--- Record excerpts Enclosed Below ---
/-- EveryStepKeepsTheInvariant: a running block, and a rejected one. -/
theorem test_witness_inv :
    let s := withWord 0x10000000 good
    let r := stepped { good with rst := some { Config.default with width := 3 } }
    s.Inv ∧ step s = .next (stepped s) ∧ r.Rejected ∧ step r = .next r := by
  refine ⟨?_, rfl, ?_, rfl⟩ <;> decide

/-- EveryInstructionKeepsTheFramebufferCanonical, SharedRegistersHaveTheirOneWriter, TraceAndCursorAreNeverRead,
PerModeRegistersAreKept: a FRAME and a control command that run. -/
theorem test_witness_exec :
    good.Canonical ∧ exec .frame good = .next (after .frame good) ∧ exec .button2 good = .next (after .button2 good) ∧
    Instr.button2 ∈ [Instr.nop, .toggleSelect, .button2, .nextMode, .cursor] ∧ Instr.frame ≠ .nextMode ∧
    Instr.frame ≠ .button2 ∧ Instr.frame ≠ .toggleSelect ∧ Instr.button2 ≠ .frame :=
  ⟨by decide, rfl, rfl, by decide, by decide, by decide, by decide, by decide⟩

/-- PerModeRegistersAreKept: each clause has a section that is not in its mode. -/
theorem test_witness_other_modes :
    (good.sec 0).mode ≠ 3 ∧ (good.sec 0).mode ≠ 4 ∧ (good.sec 0).mode ≠ 5 ∧ (good.sec 0).mode ≠ 6 ∧ (good.sec 0).mode ≠ 7 ∧
    (good.sec 0).mode ≠ 8 ∧ (good.sec 0).mode ≠ 9 ∧ (good.sec 0).mode ≠ 10 ∧ (good.sec 0).mode ≠ 11 := by decide

/-- OnlyFrameEmitsAndEmitsOneWholeFrame. -/
theorem test_witness_emits :
    selecting.sel.selecting = true ∧ (∀ k, (good.sec k).mode < 12) ∧ Instr.nop ≠ .frame ∧ exec .nop good = .next good :=
  ⟨rfl, by decide, by decide, rfl⟩

/-- ButtonTwoSelectsOrCycles, NextModeAdvancesAndClears, TwelveNextModesReturn: Selecting; Normal with SolidColor, SolidPattern and
another mode; another section than the selected one. -/
theorem test_witness_buttons :
    let a := boot 2 #v[1, 1, 1, 1] []
    let b := boot 2 #v[2, 1, 1, 1] []
    let c := boot 2 #v[11, 1, 1, 1] []
    selecting.sel.selecting = true ∧ a.sel.selecting = false ∧ (a.sec a.sel.sect).mode = 1 ∧ (b.sec b.sel.sect).mode = 2 ∧
    (c.sec c.sel.sect).mode ≠ 1 ∧ (c.sec c.sel.sect).mode ≠ 2 ∧ (3 : Fin 4) ≠ a.sel.sect ∧ c.Canonical ∧
    (c.sec c.sel.sect).mode < 12 ∧ 1 < (b.sec b.sel.sect).pattern.length := by decide

/-- CycleColorRotatesThePalette: a legal palette, a colour that is no entry, two equal images. -/
theorem test_witness_cycle :
    Config.default.legal = true ∧ (∀ j : BitVec 3, Config.default.pal j ≠ ⟨1, 2, 3⟩) ∧
    cycleColor Config.default (pal 7) = cycleColor Config.default (pal 7) := by decide

/-- NormalFrameRunsTheKernelsThenRenders, FrameCommandEqualsTheSteppedLoop, DispatchRunsTheRowOfTheTag. -/
theorem test_witness_normal_frame :
    good.sel.selecting = false ∧ (∀ k, (good.sec k).mode < 12) ∧ good.rst = none ∧ good.faultValid = false ∧
    good.inFrame = false ∧ good.frameSec = 0 ∧ good.Served ∧ decode (.tag (good.sec 3).mode) = .instr .modeDropAndStack := by decide

/-- NormalFrameRefusesAReservedTag: section 2 is the lowest of two, and section 0. -/
theorem test_witness_reserved_tag :
    let s := boot 1 #v[1, 1, 13, 12] []
    let u := boot 1 #v[12, 1, 1, 15] []
    s.sel.selecting = false ∧ 12 ≤ (s.sec 2).mode ∧ (∀ j, j < (2 : Fin 4) → (s.sec j).mode < 12) ∧
    u.sel.selecting = false ∧ 12 ≤ (u.sec 0).mode ∧ (∀ j, j < (0 : Fin 4) → (u.sec j).mode < 12) := by decide

/-- OffErasesTheLowerSections, KernelsWriteOnlyTheirSection. -/
theorem test_witness_off :
    let s := boot 2 #v[1, 1, 1, 0] []
    s.Good ∧ s.sel.selecting = false ∧ (s.sec 3).mode = 0 ∧ 0 < s.cfg.sectionStart 3 ∧
    Instr.modeChase ∈ modeList ∧ Instr.modeChase ≠ .modeOff ∧ exec .modeChase s = .next (after .modeChase s) ∧
    ¬ InSection s.cfg s.frameSec 2 ∧ InSection s.cfg s.frameSec 1 :=
  ⟨by decide, rfl, rfl, by decide, by decide, by decide, rfl, by decide, by decide⟩

/-- The kernels: the hypotheses on the framebuffer, the section length and the index registers, at the highest index. -/
theorem test_witness_kernels :
    let s := upd (boot 2 #v[4, 1, 1, 1] []) fun x => { x with sccIdx := 1, raCnt := 3 }
    s.Canonical ∧ 0 < s.cfg.sectionLen ∧ (s.sec s.frameSec).sccIdx < s.cfg.sectionLen ∧
    (s.view 0).sec.sccIdx < s.cfg.sectionLen ∧ (s.view 0).sec.raCnt < s.cfg.recolourPeriod ∧ 1 < s.cfg.recolourPeriod ∧
    (s.sec s.frameSec).rdCol.length = s.cfg.sectionLen ∧ (s.sec s.frameSec).raCnt ≠ 0 ∧ (good.sec good.frameSec).raCnt = 0 ∧
    0 < s.cfg.patternLen ∧ (s.sec s.frameSec).pattern.length = s.cfg.patternLen ∧ ¬ InSection s.cfg s.frameSec 2 ∧
    (s.sec s.frameSec).FirefliesInv s.cfg.sectionLen ∧ (s.sec s.frameSec).FadeInv s.cfg.sectionLen := by decide

/-- SingleColorChaseHasPeriodEightL: a pair of each end. -/
theorem test_witness_period : (1 : Nat) < (cfg 2 #v[4, 1, 1, 1]).sectionLen ∧ (0 : Nat) < (cfg 2 #v[4, 1, 1, 1]).sectionLen := by decide

/-- ChasePlacesEightColours: with `L = 10` and index 5, offset 2 shows the last colour and nothing overwrites it, offset 3 none;
index 20 lies in no part of section 0. -/
theorem test_witness_chase :
    let s := upd (boot 10 #v[11, 1, 1, 1] []) fun x => { x with chIdx := 5 }
    s.Canonical ∧ ((s.sec s.frameSec).chIdx + (7 : BitVec 3).toNat) % s.cfg.sectionLen = 2 ∧
    (∀ j' : BitVec 3, 7 < j' → ((s.sec s.frameSec).chIdx + j'.toNat) % s.cfg.sectionLen ≠ 2) ∧
    (∀ j : BitVec 3, ((s.sec s.frameSec).chIdx + j.toNat) % s.cfg.sectionLen ≠ 3) ∧ ¬ InSection s.cfg s.frameSec 20 := by decide

/-- RandomColoursTakeTheirDraws. -/
theorem test_witness_draws :
    (0 : Nat) < 8 ∧ (7 : Nat) < 8 ∧ Config.default.restrictRandom = true ∧
    ({ Config.default with restrictRandom := false }).restrictRandom = false := by decide

/-- FirefliesAdvanceEachActivePixel: a pixel at the last fade-in step, one at the last fade-out step, an inactive one. -/
theorem test_witness_fireflies_advance :
    let x := (upd (boot 3 #v[9, 1, 1, 1] []) fun x =>
      { x with ffPhase := [.fadeIn, .fadeOut, .off], ffBri := [250, 15, 0], ffActive := [0, 1] }).sec 0
    x.FirefliesInv 3 ∧ (0 ∈ x.ffActive ∧ x.ffPhase.getD 0 .off = .fadeIn) ∧ (1 ∈ x.ffActive ∧ x.ffPhase.getD 1 .off ≠ .fadeIn) ∧
    2 ∉ x.ffActive := by decide

/-- FirefliesSpawnAtMostOne: three active; fewer and `go = 0`; fewer and none off; fewer and one spawned. -/
theorem test_witness_fireflies_spawn :
    let a := upd (boot 4 #v[9, 1, 1, 1] []) fun x =>
      { x with ffPhase := [.fadeIn, .fadeIn, .off, .fadeOut], ffBri := [0, 250, 0, 255], ffActive := [0, 1, 3] }
    let b := boot 4 #v[9, 1, 1, 1] [0]
    let c := upd (boot 1 #v[9, 1, 1, 1] [1]) fun x => { x with ffPhase := [.fadeIn], ffActive := [0] }
    let d := boot 4 #v[9, 1, 1, 1] [1, 3, 7]
    ((a.sec 0).FirefliesInv a.cfg.sectionLen ∧ 3 ≤ (a.sec 0).ffActive.length) ∧
    ((b.sec 0).FirefliesInv b.cfg.sectionLen ∧ (b.sec 0).ffActive.length < 3 ∧ b.rand.raw 0 % 2 ≠ 1) ∧
    ((c.sec 0).FirefliesInv c.cfg.sectionLen ∧ (c.sec 0).ffActive.length < 3 ∧ (c.sec 0).ffActive.length = c.cfg.sectionLen) ∧
    ((d.sec 0).FirefliesInv d.cfg.sectionLen ∧ (d.sec 0).ffActive.length < 3 ∧ d.rand.raw 0 % 2 = 1 ∧
      (d.sec 0).ffActive.length < d.cfg.sectionLen) := by decide

/-- TwinkleSeedsABlackSection: a section with one lit pixel, a black one, and an index outside it. -/
theorem test_witness_seed :
    let a := { boot 2 #v[8, 1, 1, 1] [] with fb := [(1, pal 2)] }
    let b := { boot 2 #v[8, 1, 1, 1] [] with fb := [(2, pal 2)] }
    (Memory.wf a.cfg.pixels (a.view 0).fb = true ∧ ∃ o < a.cfg.sectionLen, readSection a.cfg 0 (a.view 0).fb o ≠ Color.black) ∧
    (Memory.wf b.cfg.pixels (b.view 0).fb = true ∧ ∀ o < b.cfg.sectionLen, readSection b.cfg 0 (b.view 0).fb o = Color.black) ∧
    ¬ InSection b.cfg 0 2 := by decide

/-- TwinklePicksDistinctEligiblePixels: two eligible pixels, with RF_PICK_EXACT true and false; after pixel 0 is picked, pixel 2
is left; pixel 1 is never picked. -/
theorem test_witness_pick :
    let s := upd (boot 4 #v[8, 1, 1, 1] []) fun x => { x with rfFs := [0, 20, 0, 1] }
    eligibleWithout 4 (s.sec 0) [] = [0, 2] ∧ eligibleWithout 4 (s.sec 0) [0] = [2] ∧ [0, 2][1]? = some 2 ∧ 1 ∉ [0, 2] ∧
    (s.view 0).sec.FadeInv s.cfg.sectionLen ∧ s.cfg.rfPickExact = true ∧ ({ s.cfg with rfPickExact := false }).rfPickExact = false := by decide

/-- A pixel of Twinkle at the start of the frame that picks it (V-RF1, on a section that is already lit). -/
def fading : KernelView :=
  ({ upd (boot 1 #v[8, 1, 1, 1] [0, 0]) (fun x => { x with rfTgt := [pal 2] }) with fb := [(0, pal 2)] }).view 0

/-- RandomFadeReachesItsTargetInTwentyFrames. -/
theorem test_witness_fade :
    let c := cfg 1 #v[8, 1, 1, 1]
    Memory.wf c.pixels fading.fb = true ∧ 0 < c.sectionLen ∧ (rfPick c fading).sec.rfFs.getD 0 0 = 20 ∧
    pal 0 = (rfPick c fading).sec.rfTgt.getD 0 Color.black ∧
    ∀ n < 20, ∃ i < c.sectionLen, readSection c 0 ((kernelTwinkle c 0)^[n] fading).fb i ≠ Color.black := by decide

/-- DropAndStackFillsFallsAndLands: the fill frame; a falling frame; a landing that starts a pass; one that ends the cycle. -/
theorem test_witness_stack :
    let at_ (pos : Int) (run : Nat) : State := upd (boot 3 #v[10, 1, 1, 1] []) fun x => { x with dsPos := pos, dsRun := run }
    ((at_ (-1) 3).Canonical ∧ 0 < (at_ (-1) 3).cfg.sectionLen ∧ ((at_ (-1) 3).sec 0).StackInv 3 ∧ ((at_ (-1) 3).sec 0).dsPos = -1) ∧
    (((at_ 2 3).sec 0).StackInv 3 ∧ ((at_ 2 3).sec 0).dsPos ≠ -1 ∧ ((at_ 2 3).sec 0).dsPos ≠ 3 - ((at_ 2 3).sec 0).dsRun) ∧
    (((at_ 0 3).sec 0).StackInv 3 ∧ ((at_ 0 3).sec 0).dsPos = 3 - ((at_ 0 3).sec 0).dsRun ∧ 1 < ((at_ 0 3).sec 0).dsRun - 1) ∧
    (((at_ 1 2).sec 0).StackInv 3 ∧ ((at_ 1 2).sec 0).dsPos = 3 - ((at_ 1 2).sec 0).dsRun ∧ ((at_ 1 2).sec 0).dsRun - 1 ≤ 1) := by decide

/-- DropAndStackCycleLength: `L = 1` and `L = 3`. -/
theorem test_witness_cycle_length :
    let a := boot 1 #v[10, 1, 1, 1] []
    let b := boot 3 #v[10, 1, 1, 1] []
    (Memory.wf a.cfg.pixels (a.view 0).fb = true ∧ (a.view 0).sec.dsPos = -1 ∧ a.cfg.sectionLen = 1 ∧ (2 : Nat) = 2) ∧
    (Memory.wf b.cfg.pixels (b.view 0).fb = true ∧ (b.view 0).sec.dsPos = -1 ∧ 2 ≤ b.cfg.sectionLen ∧
      6 = b.cfg.sectionLen * (b.cfg.sectionLen + 1) / 2) := by decide

/-- BrightnessScalerFloorsEachChannel, InterpolationStaysBetweenItsEnds: inside, at `num = den`, at `num = 0`. -/
theorem test_witness_ratio : (1 ≤ 20 ∧ 7 ≤ 20) ∧ (1 ≤ 20 ∧ 20 ≤ 20) ∧ (1 ≤ 20 ∧ 0 ≤ 20) := by decide

/-- WheelHasThreeContinuousBands: both ends of each range. -/
theorem test_witness_wheel : (255 < 256 ∧ ¬ 255 < 170) ∧ (254 < 255) ∧ (84 < 85) ∧ (169 < 170 ∧ ¬ 169 < 85) := by decide

/-- RegistersFitTheirWidths: a running state, a reset that is accepted and one that is not, a width that is enough. -/
theorem test_witness_widths :
    good.Good ∧ ({ good with rst := some { Config.default with width := 3 } }).rst = some { Config.default with width := 3 } ∧
    Config.default.legal = true ∧ Config.default.sectionLen - 1 < 2 ^ 1 ∧ Config.default.recolourPeriod ≤ 2 ^ 2 := by decide

end Sys2Proof.Tests
end

section
/-! What one instruction leaves unchanged, what a FRAME that raises no fault renders, and the events of an instruction (20_memory.md R82). -/

namespace Sys2Proof.Machine

/-! ### Instructions other than FRAME -/

/-- A kernel row changes only the sections, the framebuffer and the random source. -/
theorem exec_kernel_unchanged {i : Instr} {s t : State} (hi : i ∈ modeList) (h : exec i s = .next t) :
    t = { s with secs := t.secs, fb := t.fb, rand := t.rand } := by
  obtain ⟨_, f, _, _, _, hk⟩ := exec_kernel hi s
  cases hk.symm.trans h
  exact State.runKernel_frame f s.frameSec s

/-- Everything an instruction other than FRAME can change: the sections, the framebuffer, the selection and the random source. -/
theorem exec_ne_frame_unchanged {i : Instr} {s t : State} (hi : i ≠ .frame) (h : exec i s = .next t) :
    t = { s with secs := t.secs, fb := t.fb, sel := t.sel, rand := t.rand } := by
  cases i
  case frame => exact absurd rfl hi
  case nop | cursor | toggleSelect => cases h; rfl
  case button2 => simp only [exec, execButton2] at h; split at h <;> cases h <;> rfl
  case nextMode => simp only [exec, execNextMode] at h; split at h <;> cases h <;> rfl
  all_goals rw [exec_kernel_unchanged (by decide) h]

/-! ### The section loop of FRAME -/

/-- Two changes of sections, framebuffer and random source, one after the other, are one. -/
theorem State.frame_trans {s t u : State} (hst : t = { s with secs := t.secs, fb := t.fb, rand := t.rand })
    (htu : u = { t with secs := u.secs, fb := u.fb, rand := u.rand }) :
    u = { s with secs := u.secs, fb := u.fb, rand := u.rand } :=
  htu.trans (by rw [hst])

/-- The four kernels change only the sections, the framebuffer and the random source. -/
theorem State.runSections_frame (s : State) :
    s.runSections = { s with secs := s.runSections.secs, fb := s.runSections.fb, rand := s.runSections.rand } :=
  have h01 := State.frame_trans (s.dispatch_frame 0) ((s.dispatch 0).dispatch_frame 1)
  have h02 := State.frame_trans h01 (((s.dispatch 0).dispatch 1).dispatch_frame 2)
  State.frame_trans h02 ((((s.dispatch 0).dispatch 1).dispatch 2).dispatch_frame 3)

/-! ### FRAME -/

theorem exec_frame_selecting {s : State} (h : s.sel.selecting = true) : exec .frame s = .next s.overlay.render :=
  if_pos h

theorem exec_frame_normal {s : State} (h : s.sel.selecting = false) (hm : ∀ k, (s.sec k).mode < 12) :
    exec .frame s = .next s.runSections.render := by
  simp [exec, execFrame, h, State.badSection_none.mpr hm]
--- End of Enclosed Record excerpts ---
What you will do = Looking at the entries above, can you reproduce exactly the lines from the one that holds "(((at_ 2 3).sec" through the one that holds "(((at_ 0 3).sec", and only those?

Expected answer =
    (((at_ 2 3).sec 0).StackInv 3 ∧ ((at_ 2 3).sec 0).dsPos ≠ -1 ∧ ((at_ 2 3).sec 0).dsPos ≠ 3 - ((at_ 2 3).sec 0).dsRun) ∧
    (((at_ 0 3).sec 0).StackInv 3 ∧ ((at_ 0 3).sec 0).dsPos = 3 - ((at_ 0 3).sec 0).dsRun ∧ 1 < ((at_ 0 3).sec 0).dsRun - 1) ∧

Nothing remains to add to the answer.